Selection of predictor variables

In each SNP set, the variable selection methods were applied to 5-fold CV on the training set. Fig. 2 shows information about the number of overlapping SNPs by 5-fold CV for each variable selection method. Table 3 provides a summary of the results of the variable selection. The variable selection methods gave very similar results in the ALL and ASIAN datasets, whereas the results showed differences among the methods in the KARE and ALL + KARE datasets. Furthermore, SLR generally tended to select a smaller number of SNPs than LASSO and EN.

Fig. 2

Venn diagrams summarizing the number of variables shared among 5-fold CV by variables selection methods. CV, cross-validation; ALL, single-nucleotide polymorphisms (SNPs) only reported in the genome-wide association study (GWAS) catalog; ASIAN, SNPs only reported in the GWAS catalog with an Asian population; KARE, Korean Association Resource; ALL + KARE, combined SNPs in the GWAS catalog and KARE cohort; ASIAN + KARE, combined SNPs in the GWAS catalog with an Asian population and the KARE cohort; SLR, stepwise logistic regression; LASSO, least absolute shrinkage and selection operator; EN, Elastic-Net.

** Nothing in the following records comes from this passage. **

/-- MEMORY_WRITE (R299 to R301): lines of a block go from L2 to HBM under a world. A write of less than the whole block into a block whose
tag fails for that world poisons the lines it does not write, and what other worlds have of them in the L2 goes with the record (R386). The
block is compressed only where every line comes through a leaf with C set, to the shape the algorithm finds; only an all-zero block takes the
all-zero state. -/
def State.writeBlock (s : State) (block world : Nat) (lines : BitVec 8) (compress : Bool) (shape : BitVec 2) : State :=
  let b := s.block block
  let line := fun i => s.l2Line (8 * block + i)
  let failed := b.bad || b.world != world
  let l2p := linesWith lines fun i => match line i with | some x => x.poison | none => false
  let may := compress && linesWith lines (fun i => match line i with | some x => x.comp | none => false) == lines
  let rest := if failed then BitVec.allOnes 8 else b.poison
  let comp := if may then (if shape = 3 ∧ !s.blockZero block then 0 else shape) else 0
  let b' : Block := ⟨comp, world, s.newKeyFor block world, false, l2p ||| (rest &&& ~~~lines)⟩
  let s := s.setBlock block b'
  (List.range 8).foldl (fun s i =>
    match s.l2Line (8 * block + i) with
    | some x =>
      if lines.getLsbD i then s.setL2 (8 * block + i) { x with dirty := false }
      else if x.world != world then let t := s.invalidateOthers 256 (8 * block + i); { t with l2 := SMap.erase t.l2 (8 * block + i) } else s
    | none => s) s

/-- A dirty line of HBM goes to its block; the state the algorithm finds is a free value. -/
def State.writeBack (s : State) (line : Nat) (y : L2Line) : State :=
  if isHbm (64 * line) && y.dirty then
    { s.writeBlock (line / 8) y.world (1#8 <<< (line % 8)) true (BitVec.ofNat 2 (Config.freeIndex s.freeCtr)) with freeCtr := s.freeCtr + 1 }
  else s

/-- The line leaves the L2: every L1 copy is invalidated first and its data taken back, and dirty data are stored (R292). -/
def State.leaveL2 (s : State) (line : Nat) : State :=
  match s.l2Line line with
  | none => s
  | some x =>
    let s := s.invalidateOthers 256 line
    let s := s.writeBack line ((s.l2Line line).getD x)
    { s with l2 := SMap.erase s.l2 line, cxl := if isHost (64 * line) then SMap.put .i s.cxl line .i else s.cxl }

/-! ### Lines of the L2 (R292, R301) -/

/-- A slice evicts a line. A line the host may hold is first asked back (log entry 87). -/
def State.evictL2 (s : State) (line : Nat) : State :=
  match s.l2Line line with
  | none => s
  | some x => if x.host then s.askHost line false else s.leaveL2 line

/-- Lines a die's slices hold (R3, R292). -/
def l2Capacity : Nat := 2 ^ 21

/-- A full die makes room before a line comes in; which line goes is timing (R292). -/
def State.makeRoom (s : State) (line : Nat) : State :=
  let mine := s.l2.filter fun e => e.2.isSome && homeDie (64 * e.1) == homeDie (64 * line)
  if mine.length < l2Capacity then s
  else match mine.find? fun e => match e.2 with | some x => !x.host | none => false with
    | some e => s.evictL2 e.1
    | none => s

/-- An integrity event is raised under a code the spec does not give (R301; log entry 17). -/
def State.integrityEvent (s : State) : State :=
  { s.postEvent ((Config.freeBits s.freeCtr).toNat % 2 ^ 128) with freeCtr := s.freeCtr + 1 }

/-- The line is in its home slice: read from HBM, whose check may fail, or granted by the host (R292, R297, R301). Where it is to be written
whole it is not read (R148, R159). A line held for another world is stored first and read again (log entry 96). -/
def State.bringL2 (s : State) (line world : Nat) (whole : Bool) : State :=
  let host := match s.l2Line line with | some x => x.host | none => false
  let s := match s.l2Line line with | some x => if x.foreign line world then s.leaveL2 line else s | none => s
  match s.l2Line line with
  | some _ => s
  | none =>
    let s := (s.makeRoom line).granted line false
    if whole then s.setL2 line { world := world, host := host }
    else
      let s := if s.blockFails line world then s.integrityEvent else s
      s.setL2 line { poison := s.hbmPoison line world, world := world, host := host }

/-- The line is read into its home slice. -/
def State.fillL2 (s : State) (line world : Nat) : State := s.bringL2 line world false

/-- MEMORY_READ: the lines of a block that L2 does not hold are read; the block's check fails as poison. -/
def State.readBlock (s : State) (block world : Nat) : State :=
  (List.range 8).foldl (fun s i => s.fillL2 (8 * block + i) world) s

/-- The line takes a way of the core's L1, whose line is given up first (R129). -/
def State.l1Install (s : State) (n line : Nat) (st : Mesi) : State :=
  let c := s.core n
  let set := line % 64
  let x := (s.l2Line line).getD {}
  match c.l1Key line with
  | some _ => s.modCore n fun c => c.l1Mod line fun l => { l with st := st, poison := x.poison }
  | none =>
    let w := c.l1Victim line
    let s := match SMap.get none c.l1 (set * 96 + w) with
      | some old => s.l1Evict n old.line
      | none => s
    s.modCore n fun c => { c with
      l1 := SMap.put none c.l1 (set * 96 + w) (some ⟨line, st, true, x.poison, c.spr.world.toNat, x.comp⟩)
      l1ptr := SMap.put 0 c.l1ptr set ((w - c.banks + 1) % (96 - c.banks)) }

/-- DIR_READ (R294): a load miss of core `n`. -/
def State.dirRead (s : State) (n line world : Nat) : State :=
  let s := s.fillL2 line world
  match s.l2Line line with
  | none => s
  | some x =>
    if x.dst = 0 ∧ !s.lacksGrant line true then (s.setL2 line (x.add line n true)).l1Install n line .e
    else
      let s := s.downgradeOwner line
      match s.l2Line line with
      | some y => (s.setL2 line (y.add line n false)).l1Install n line .s
      | none => s

/-- Whether the host may hold an HBM line, so that its home slice must ask it back before it grants M or E (R297). -/
def State.needsHost (s : State) (line : Nat) : Bool :=
  match s.l2Line line with
  | some x => x.host && isHbm (64 * line)
  | none => false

Number of overlapping SNPs selected by 5-fold CV for each variable selection method

Construction of prediction models and validation in testing datasets

We fitted the prediction models using SLR, LASSO, and EN using the entire training individuals in the KARE cohort. Then, we applied the prediction models to the KARE testing dataset and an external replication dataset. The prediction models were built based on Affymetrix 5.0, but the external replication dataset was generated by Affymetrix 6.0. In the case of the KARE dataset, nearly 90% of the SNPs belonged to the external replication dataset. Thus, we did not include untyped SNPs in the evaluation of prediction models using the replication dataset. Among the five SNP sets, Fig. 3 shows that the prediction models from the KARE SNP set had higher AUC values for the KARE testing dataset than other SNP sets. In contrast, as shown in Fig. 4, the prediction models from ALL + KARE had the best performance overall for the external replication dataset. In Table 4, the best combinations of the variable selection and prediction models had the highest AUC values. SLR-LASSO and SLR-EN with three set from KARE had an AUC of 0.816 in the KARE testing dataset. In an external replication dataset, SLR-SLR and SLR-EN with one set from ALL + KARE (AUC, 0.726) were the best, with 51 SNPs for T2D, while SLR-LASSO and SLR-EN with three set from KARE (AUC, 0.590) showed the best performance, with 53 SNPs. SLR-SLR with one set from ALL + KARE was superior to the model with only demographic variables (15.7% increase in AUC). Among the 51 SNPs of SLR-SLR with one set from ALL + KARE, 38 SNPs were mapped to the genes (Table 5). Some genes (AGR3, C2CD4B, C6orf57, CAMK1D, DNER, IGF2BP2, KCNJ11, KCNQ1, NXN, PLS1, and RGS7) were previously reported to be associated with T2D [44454647484950515253].

Fig. 3

Internal validation shows the AUC values for each combination of variable selection and prediction methods. Each bar represents one of five SNP data sets. AUC, area under the receiver operating characteristic curve; SNP, single-nucleotide polymorphism; ALL, SNPs only reported in the genome-wide association study (GWAS) catalog; ASIAN, SNPs only reported in the GWAS catalog with an Asian population; KARE, Korean Association Resource; ALL + KARE, combined SNPs in the GWAS catalog and KARE cohort; ASIAN + KARE, combined SNPs in the GWAS catalog with an Asian population and the KARE cohort; SLR, stepwise logistic regression; LASSO, least absolute shrinkage and selection operator; EN, Elastic-Net.

Fig. 4

External validation shows the AUC values for each combination of variable selection and prediction methods. Each bar represents one of five SNP data sets. AUC, area under the receiver operating characteristic curve; SNP, single-nucleotide polymorphism; ALL, SNPs only reported in the genome-wide association study (GWAS) catalog; ASIAN, SNPs only reported in the GWAS catalog with an Asian population; KARE, Korean Association Resource; ALL + KARE, combined SNPs in the GWAS catalog and KARE cohort; ASIAN + KARE, combined SNPs in the GWAS catalog with an Asian population and the KARE cohort; SLR, stepwise logistic regression; LASSO, least absolute shrinkage and selection operator; EN, Elastic-Net.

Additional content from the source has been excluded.